**** INPUT DATA ****

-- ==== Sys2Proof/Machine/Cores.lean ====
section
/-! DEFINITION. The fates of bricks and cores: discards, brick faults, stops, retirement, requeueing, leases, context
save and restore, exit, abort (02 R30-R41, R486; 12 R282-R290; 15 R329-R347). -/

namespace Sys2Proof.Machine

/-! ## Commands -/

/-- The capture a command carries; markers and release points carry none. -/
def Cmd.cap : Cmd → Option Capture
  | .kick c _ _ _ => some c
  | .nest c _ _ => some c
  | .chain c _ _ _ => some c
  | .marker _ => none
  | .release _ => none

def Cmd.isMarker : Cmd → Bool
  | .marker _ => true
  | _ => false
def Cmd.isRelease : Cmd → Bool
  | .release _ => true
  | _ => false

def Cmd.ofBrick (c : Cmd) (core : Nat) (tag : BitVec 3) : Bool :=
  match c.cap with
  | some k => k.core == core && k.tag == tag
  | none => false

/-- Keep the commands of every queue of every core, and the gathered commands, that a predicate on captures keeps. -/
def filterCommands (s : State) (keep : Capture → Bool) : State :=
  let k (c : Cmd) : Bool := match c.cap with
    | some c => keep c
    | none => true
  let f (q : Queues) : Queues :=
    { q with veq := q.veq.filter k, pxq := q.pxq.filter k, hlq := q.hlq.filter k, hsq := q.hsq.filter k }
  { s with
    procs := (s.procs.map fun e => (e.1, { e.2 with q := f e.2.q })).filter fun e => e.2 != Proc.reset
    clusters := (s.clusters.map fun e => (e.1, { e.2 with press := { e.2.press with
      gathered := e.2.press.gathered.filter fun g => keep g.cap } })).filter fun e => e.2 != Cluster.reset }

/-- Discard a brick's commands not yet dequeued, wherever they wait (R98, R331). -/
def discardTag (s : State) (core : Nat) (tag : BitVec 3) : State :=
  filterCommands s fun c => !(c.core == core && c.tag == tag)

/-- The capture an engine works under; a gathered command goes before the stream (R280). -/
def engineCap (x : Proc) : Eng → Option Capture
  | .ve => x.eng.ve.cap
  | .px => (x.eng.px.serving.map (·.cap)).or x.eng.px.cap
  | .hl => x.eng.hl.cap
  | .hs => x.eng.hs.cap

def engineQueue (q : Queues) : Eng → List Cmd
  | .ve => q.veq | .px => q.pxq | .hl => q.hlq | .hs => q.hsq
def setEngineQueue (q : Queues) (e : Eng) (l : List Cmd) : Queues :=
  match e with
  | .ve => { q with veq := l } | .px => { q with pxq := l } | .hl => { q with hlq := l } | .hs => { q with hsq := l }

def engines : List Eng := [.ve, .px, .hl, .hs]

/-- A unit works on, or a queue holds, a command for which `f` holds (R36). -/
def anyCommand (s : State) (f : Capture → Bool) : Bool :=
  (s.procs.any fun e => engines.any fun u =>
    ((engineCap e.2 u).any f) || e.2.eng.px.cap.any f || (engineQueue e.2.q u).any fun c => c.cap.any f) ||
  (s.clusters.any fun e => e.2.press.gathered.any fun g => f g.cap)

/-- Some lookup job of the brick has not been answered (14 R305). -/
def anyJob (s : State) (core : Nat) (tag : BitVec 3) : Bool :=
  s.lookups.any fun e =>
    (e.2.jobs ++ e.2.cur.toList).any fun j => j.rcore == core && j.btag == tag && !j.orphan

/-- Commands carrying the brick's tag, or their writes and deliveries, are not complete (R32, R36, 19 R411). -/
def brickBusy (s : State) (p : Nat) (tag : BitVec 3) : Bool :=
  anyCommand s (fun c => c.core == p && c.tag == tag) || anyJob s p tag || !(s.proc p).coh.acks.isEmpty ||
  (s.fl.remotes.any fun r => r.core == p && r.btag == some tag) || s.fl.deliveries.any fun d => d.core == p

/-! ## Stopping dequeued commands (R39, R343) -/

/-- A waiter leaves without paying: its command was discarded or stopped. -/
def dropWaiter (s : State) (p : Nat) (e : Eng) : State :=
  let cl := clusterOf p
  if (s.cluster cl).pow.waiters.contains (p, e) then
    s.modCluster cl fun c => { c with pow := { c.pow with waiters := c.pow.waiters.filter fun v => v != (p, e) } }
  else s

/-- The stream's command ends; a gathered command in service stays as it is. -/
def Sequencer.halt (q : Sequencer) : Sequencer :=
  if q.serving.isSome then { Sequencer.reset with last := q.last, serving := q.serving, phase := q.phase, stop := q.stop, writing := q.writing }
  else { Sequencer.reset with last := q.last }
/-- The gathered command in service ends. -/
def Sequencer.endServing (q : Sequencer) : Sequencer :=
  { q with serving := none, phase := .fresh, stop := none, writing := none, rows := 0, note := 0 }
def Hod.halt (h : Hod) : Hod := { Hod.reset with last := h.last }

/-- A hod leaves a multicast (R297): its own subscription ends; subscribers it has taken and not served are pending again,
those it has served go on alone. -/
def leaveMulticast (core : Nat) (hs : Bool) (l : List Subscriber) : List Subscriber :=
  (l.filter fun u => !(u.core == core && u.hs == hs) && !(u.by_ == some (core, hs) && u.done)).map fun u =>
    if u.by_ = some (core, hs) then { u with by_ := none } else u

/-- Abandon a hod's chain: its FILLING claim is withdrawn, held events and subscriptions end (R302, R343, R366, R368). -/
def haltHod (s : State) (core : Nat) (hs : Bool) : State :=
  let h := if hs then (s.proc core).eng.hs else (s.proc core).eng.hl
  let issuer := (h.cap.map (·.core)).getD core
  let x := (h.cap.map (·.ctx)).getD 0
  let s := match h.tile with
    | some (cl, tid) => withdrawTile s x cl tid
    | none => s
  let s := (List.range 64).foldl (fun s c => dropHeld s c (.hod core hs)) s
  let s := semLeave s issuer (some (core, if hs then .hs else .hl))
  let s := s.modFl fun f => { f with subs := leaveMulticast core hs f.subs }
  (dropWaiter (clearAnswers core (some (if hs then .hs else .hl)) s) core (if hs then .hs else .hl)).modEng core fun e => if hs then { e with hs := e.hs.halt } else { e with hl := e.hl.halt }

****

PROBLEM TO SOLVE — Set down exactly the lines of the data above, beginning with the line that has "q with serving" and ending with the line that has "R366, R368). -/", and no others.

TASK OUTPUT —
  { q with serving := none, phase := .fresh, stop := none, writing := none, rows := 0, note := 0 }
def Hod.halt (h : Hod) : Hod := { Hod.reset with last := h.last }

/-- A hod leaves a multicast (R297): its own subscription ends; subscribers it has taken and not served are pending again,
those it has served go on alone. -/
def leaveMulticast (core : Nat) (hs : Bool) (l : List Subscriber) : List Subscriber :=
  (l.filter fun u => !(u.core == core && u.hs == hs) && !(u.by_ == some (core, hs) && u.done)).map fun u =>
    if u.by_ = some (core, hs) then { u with by_ := none } else u

/-- Abandon a hod's chain: its FILLING claim is withdrawn, held events and subscriptions end (R302, R343, R366, R368). -/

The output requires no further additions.